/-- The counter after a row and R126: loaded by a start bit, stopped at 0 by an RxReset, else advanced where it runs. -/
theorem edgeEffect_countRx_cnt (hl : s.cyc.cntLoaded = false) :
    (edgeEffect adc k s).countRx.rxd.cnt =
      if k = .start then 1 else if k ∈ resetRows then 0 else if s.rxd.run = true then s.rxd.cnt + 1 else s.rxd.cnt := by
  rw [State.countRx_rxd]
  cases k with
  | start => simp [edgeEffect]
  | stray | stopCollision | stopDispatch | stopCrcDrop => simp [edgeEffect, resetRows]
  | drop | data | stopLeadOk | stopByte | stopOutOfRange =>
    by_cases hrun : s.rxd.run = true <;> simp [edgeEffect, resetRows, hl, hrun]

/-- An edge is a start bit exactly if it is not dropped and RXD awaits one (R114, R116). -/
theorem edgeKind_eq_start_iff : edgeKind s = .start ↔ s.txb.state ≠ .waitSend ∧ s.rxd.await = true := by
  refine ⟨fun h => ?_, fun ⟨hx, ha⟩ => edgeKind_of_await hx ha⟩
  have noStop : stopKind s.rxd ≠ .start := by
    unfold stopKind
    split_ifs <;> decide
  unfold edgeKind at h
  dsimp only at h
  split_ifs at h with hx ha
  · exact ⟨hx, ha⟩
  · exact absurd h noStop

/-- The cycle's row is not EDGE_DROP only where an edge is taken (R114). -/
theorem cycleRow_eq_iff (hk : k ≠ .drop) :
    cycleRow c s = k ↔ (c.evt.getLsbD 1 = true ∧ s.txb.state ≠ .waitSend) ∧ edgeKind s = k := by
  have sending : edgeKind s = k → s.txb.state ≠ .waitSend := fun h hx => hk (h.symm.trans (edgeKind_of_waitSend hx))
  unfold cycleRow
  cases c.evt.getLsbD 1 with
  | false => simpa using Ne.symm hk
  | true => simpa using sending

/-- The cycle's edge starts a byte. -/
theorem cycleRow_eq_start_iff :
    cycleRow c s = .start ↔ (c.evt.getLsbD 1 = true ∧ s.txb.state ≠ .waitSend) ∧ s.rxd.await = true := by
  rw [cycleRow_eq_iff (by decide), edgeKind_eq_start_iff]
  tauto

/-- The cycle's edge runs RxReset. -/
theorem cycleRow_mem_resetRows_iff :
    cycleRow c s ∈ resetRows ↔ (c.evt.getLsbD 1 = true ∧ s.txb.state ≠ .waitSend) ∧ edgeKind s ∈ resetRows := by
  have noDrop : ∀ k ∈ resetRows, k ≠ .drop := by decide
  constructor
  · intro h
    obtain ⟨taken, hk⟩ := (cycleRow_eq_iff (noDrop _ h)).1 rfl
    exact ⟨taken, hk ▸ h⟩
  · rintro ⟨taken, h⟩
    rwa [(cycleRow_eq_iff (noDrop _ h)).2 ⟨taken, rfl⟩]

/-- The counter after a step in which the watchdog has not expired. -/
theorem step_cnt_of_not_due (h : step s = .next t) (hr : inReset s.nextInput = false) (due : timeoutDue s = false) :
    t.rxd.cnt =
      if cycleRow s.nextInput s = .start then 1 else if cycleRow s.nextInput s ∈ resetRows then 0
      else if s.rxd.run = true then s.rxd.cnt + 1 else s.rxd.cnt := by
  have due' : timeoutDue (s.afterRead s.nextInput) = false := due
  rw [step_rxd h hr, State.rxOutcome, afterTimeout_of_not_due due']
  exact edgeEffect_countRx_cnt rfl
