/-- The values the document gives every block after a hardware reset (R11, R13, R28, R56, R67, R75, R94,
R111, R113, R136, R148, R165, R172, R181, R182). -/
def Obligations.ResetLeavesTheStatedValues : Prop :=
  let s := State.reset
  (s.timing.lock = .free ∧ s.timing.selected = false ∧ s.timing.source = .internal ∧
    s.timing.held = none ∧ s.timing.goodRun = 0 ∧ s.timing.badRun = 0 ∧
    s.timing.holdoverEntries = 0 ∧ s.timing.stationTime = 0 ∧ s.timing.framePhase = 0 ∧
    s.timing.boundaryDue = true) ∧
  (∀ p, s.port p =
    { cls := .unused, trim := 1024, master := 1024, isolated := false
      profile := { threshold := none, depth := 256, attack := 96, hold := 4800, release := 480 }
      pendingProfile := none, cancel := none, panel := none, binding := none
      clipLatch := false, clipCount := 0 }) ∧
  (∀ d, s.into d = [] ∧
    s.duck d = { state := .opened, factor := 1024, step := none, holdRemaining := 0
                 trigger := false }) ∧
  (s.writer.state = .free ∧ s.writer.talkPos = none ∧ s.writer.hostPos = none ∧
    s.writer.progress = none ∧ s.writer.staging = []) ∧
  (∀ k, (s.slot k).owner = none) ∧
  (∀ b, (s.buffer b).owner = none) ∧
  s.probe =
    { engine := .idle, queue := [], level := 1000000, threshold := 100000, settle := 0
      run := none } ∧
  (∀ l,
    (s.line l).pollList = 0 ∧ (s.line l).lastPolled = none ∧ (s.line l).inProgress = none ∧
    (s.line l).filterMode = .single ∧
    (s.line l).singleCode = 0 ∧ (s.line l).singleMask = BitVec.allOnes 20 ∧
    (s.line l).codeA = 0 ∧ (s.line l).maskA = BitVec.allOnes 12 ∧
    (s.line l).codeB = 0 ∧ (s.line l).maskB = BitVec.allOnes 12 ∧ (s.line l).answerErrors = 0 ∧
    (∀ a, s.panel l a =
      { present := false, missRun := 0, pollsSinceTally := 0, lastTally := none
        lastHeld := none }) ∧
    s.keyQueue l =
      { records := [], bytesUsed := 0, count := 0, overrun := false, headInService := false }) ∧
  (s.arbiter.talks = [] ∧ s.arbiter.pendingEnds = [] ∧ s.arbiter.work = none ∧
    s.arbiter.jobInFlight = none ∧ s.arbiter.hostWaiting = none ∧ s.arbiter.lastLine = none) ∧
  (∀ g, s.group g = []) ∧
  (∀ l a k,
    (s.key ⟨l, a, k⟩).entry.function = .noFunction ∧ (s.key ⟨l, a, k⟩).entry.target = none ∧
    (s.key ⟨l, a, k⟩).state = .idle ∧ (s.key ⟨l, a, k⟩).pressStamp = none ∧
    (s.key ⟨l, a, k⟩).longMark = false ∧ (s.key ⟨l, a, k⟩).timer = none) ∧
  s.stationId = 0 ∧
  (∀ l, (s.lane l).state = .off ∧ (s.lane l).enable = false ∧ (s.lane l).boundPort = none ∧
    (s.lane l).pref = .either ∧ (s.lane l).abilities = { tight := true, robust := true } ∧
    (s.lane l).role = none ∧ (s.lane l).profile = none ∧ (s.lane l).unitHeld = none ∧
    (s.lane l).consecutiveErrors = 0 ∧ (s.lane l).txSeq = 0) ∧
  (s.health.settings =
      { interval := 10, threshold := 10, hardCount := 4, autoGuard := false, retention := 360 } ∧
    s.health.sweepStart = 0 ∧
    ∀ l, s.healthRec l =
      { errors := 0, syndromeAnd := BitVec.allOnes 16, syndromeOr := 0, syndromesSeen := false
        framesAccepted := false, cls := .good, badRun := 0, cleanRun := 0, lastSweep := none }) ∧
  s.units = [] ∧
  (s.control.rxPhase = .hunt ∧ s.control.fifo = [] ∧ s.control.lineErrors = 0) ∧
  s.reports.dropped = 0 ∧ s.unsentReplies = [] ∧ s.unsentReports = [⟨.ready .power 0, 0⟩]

____________________

Write out the lines above exactly, but only from the one containing "s.health.sweepStart = 0 ∧" through the last one.

    s.health.sweepStart = 0 ∧
    ∀ l, s.healthRec l =
      { errors := 0, syndromeAnd := BitVec.allOnes 16, syndromeOr := 0, syndromesSeen := false
        framesAccepted := false, cls := .good, badRun := 0, cleanRun := 0, lastSweep := none }) ∧
  s.units = [] ∧
  (s.control.rxPhase = .hunt ∧ s.control.fifo = [] ∧ s.control.lineErrors = 0) ∧
  s.reports.dropped = 0 ∧ s.unsentReplies = [] ∧ s.unsentReports = [⟨.ready .power 0, 0⟩]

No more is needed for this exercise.